For linguistic rules, an AI interface developer takes a linguistic engine that has knowledge of a given language's syntax, semantics and morphology (how words are built) and then adds program rules that look for the key semantic concepts that determine that a sentence has a certain meaning (e.g., if it is told to look for the word balance, it automatically knows to also look for related words such as money/cash/savings, etc.).

As in the ML-based approach, designers then repeat the above process for every intent they want the bot to distinguish—i.e., for every distinct question they want answered. When the engine is deployed after that programming phase is done, it will conclude “the customer means BALANCEINQUIRY” when it sees a sentence that is either exactly like the one it was trained for, or ones that are similar in terms of the meaning.

In both cases, once the engine has determined that the user intent was BALANCEINQUIRY, the chatbot script will then have logic that asserts, “If intent was BALANCEINQUIRY, then look up balance from backend and present it.”

Sequence models are the machine learning models that input or output sequences of data. Sequential data includes text streams, audio clips, video clips, time-series data and etc. Recurrent Neural Networks (RNNs) is a popular algorithm used in sequence models. Sequence models are a very common sequence modeling technique in machine learning that is used for analyzing sequence data. Sequence data are the data points which are ordered in the meaningful manner such that earlier data points or observations provide the information about later data points or observations. The time series data is an example of sequence data which can be defined as a sequence of observations where each observation is dependent on the previous one. Sequence data can be represented as observations of one or more characteristics of events over time.

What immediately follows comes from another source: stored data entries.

/-- A core of a gang that is being saved, or that a token stops, completes what it has in progress and nothing else. -/
def lastTurn (s : State) (a : Agent) (token : Bool) : Action :=
  let c := coreOf s a
  if inProgress c || (token && (fenceWait c.wait || woken s a c)) then
    if c.blocked then .become s
    else if c.landing then .perform .vectorLanding s
    else issueAt s a
  else .become (if token then stopMember s a else s)

/-- A stopped member lets its results land (R42). -/
def stoppedTurn (s : State) (a : Agent) : Action :=
  let c := coreOf s a
  if c.landing || !c.inflight.isEmpty || !c.scalars.isEmpty then .perform .vectorLanding (setCore s a { c with landing := true })
  else .become s

/-- The turn of the core s.cur. A core that has finished still takes the causes of class L that its switch meets (R123, R125, R321). -/
def coreTurn (s : State) : Action :=
  let a := s.cur
  let c := coreOf s a
  match c.mode with
  | .running =>
    if gangStopping s c then lastTurn s a false
    else if tokenApplied s c then lastTurn s a true
    else if c.blocked then blockedTurn s a
    else runningTurn s a
  | .stopped => stoppedTurn s a
  | .sFreeze | .finished =>
    match c.pend.find? fun t => takerOf t == .lap with
    | some t => .become (takePending s a t)
    | none => .become s
  | _ => .become s

/-! ### The turn of a switch (R42, R91, R125) -/

/-- The gang of a core is at the seal: its switches stand at their boundaries until the commit (R125, R402). -/
def gangAtSeal (s : State) (c : Core) : Bool := (gangOf s c).any fun g => g.atSeal

/-- The trap_addr of a switch word fetched with an error (R321). -/
def swcodeIdent (c : Core) : Word := c.spc.setWidth 64 ||| (1#64 <<< 13) ||| (1#64 <<< 61)

/-- The core of a tile consumes the error of its switch's word, once (R123, R321). -/
def consumeSwcode (s : State) (a : Agent) : State :=
  let t : Trap := { cause := .ue, addr := swcodeIdent (coreOf s a) }
  if (coreOf s a).pend.contains t then s else setCore s a (addPend (coreOf s a) t)

/-- The switch of tile n issues unless it is halted, waits for a hurdle, or its gang is stopped or at the seal; a word fetched with
an error does not issue. Only a switch that the load has not written can hold a word that its decoder refuses. -/
def switchTurn (s : State) (n : Nat) : Action :=
  let c := coreOf s (.tile n)
  if c.mode = .off || c.swHalted || c.swWaitH || gangStopping s c || tokenApplied s c || gangAtSeal s c then .become s
  else if swcodeMarked c then .become (consumeSwcode s (.tile n))
  else
    match decodeSwitch (switchWord c) with
    | .ok i => .perform i { s with cur := .tile n }
    | .error _ => .broken .switchWord

/-! ### Track time (R54, R282) -/

/-- The run of a heat advances: its context runs and none of its runners is saved. -/
def heatRuns (s : State) (rec : Nat) (h : Heat) : Bool :=
  (contextOf s h.ctx).running &&
  !s.gangs.any fun e => e.2.heat == some rec && ownHandle e.2 == h.handle && (e.2.state == .saved || e.2.state == .restoring)

/-- Track time advances. -/
def passTime (s : State) (ns : Nat) : State :=
  { s with trackTime := s.trackTime + BitVec.ofNat 64 ns,
           heats := s.heats.map fun e => (e.1, if heatRuns s e.1 e.2 then { e.2 with run := e.2.run + ns } else e.2) }
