-- ==== Sys2Proof/Machine/Core.lean ====
section
/-! DEFINITION. The machine as the host sees it. -/

def Sys2Proof.core : Host.Core :=
  { State := Sys2Proof.Machine.State
    Fault := Sys2Proof.Machine.Fault
    Refusal := Sys2Proof.Machine.Refusal
    step := Sys2Proof.Machine.step
    reset := Sys2Proof.Machine.State.reset }
end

In general, the larger the size of a corpus, the better. Large quantities of specialized datasets are vital to training algorithms. High quality is important when it comes to the data within a corpus. Due to the large volume of data required for a corpus, even minor errors in the training data can lead to large-scale errors in the machine learning system's output. Data cleansing is also important for creating and maintaining a high-quality corpus. Data cleansing allows identifying and eliminating any errors or duplicate data to create a more reliable corpus for NLP. A high-quality corpus is a balanced corpus. While it can be tempting to fill a corpus with everything and anything available, if one doesn't streamline and structure the data collection process, it could unbalance the relevance of the dataset.

As such, pre-processing can be applied to the data in a corpus. Such processing includes but is not limited to the following tasks:

- tokenization—converting sentences to words;
- removing unnecessary punctuation, tags;
- removing stop words—frequent words such as “the”, “is”, etc. that do not have specific semantic;
- stemming—words are reduced to a root by removing inflection through dropping unnecessary characters, usually a suffix (ie. “ed”, “ing”, “s”, “es” etc.); and
- lemmatization—Another approach to remove inflection by determining the part of speech and utilizing detailed database of the language.

In text processing, words of the text represent discrete, categorical features. How do we encode such data in a way which is ready to be used by the algorithms? The mapping from textual data to real valued vectors is called feature extraction. One of the simplest techniques to numerically represent text is Bag of Words.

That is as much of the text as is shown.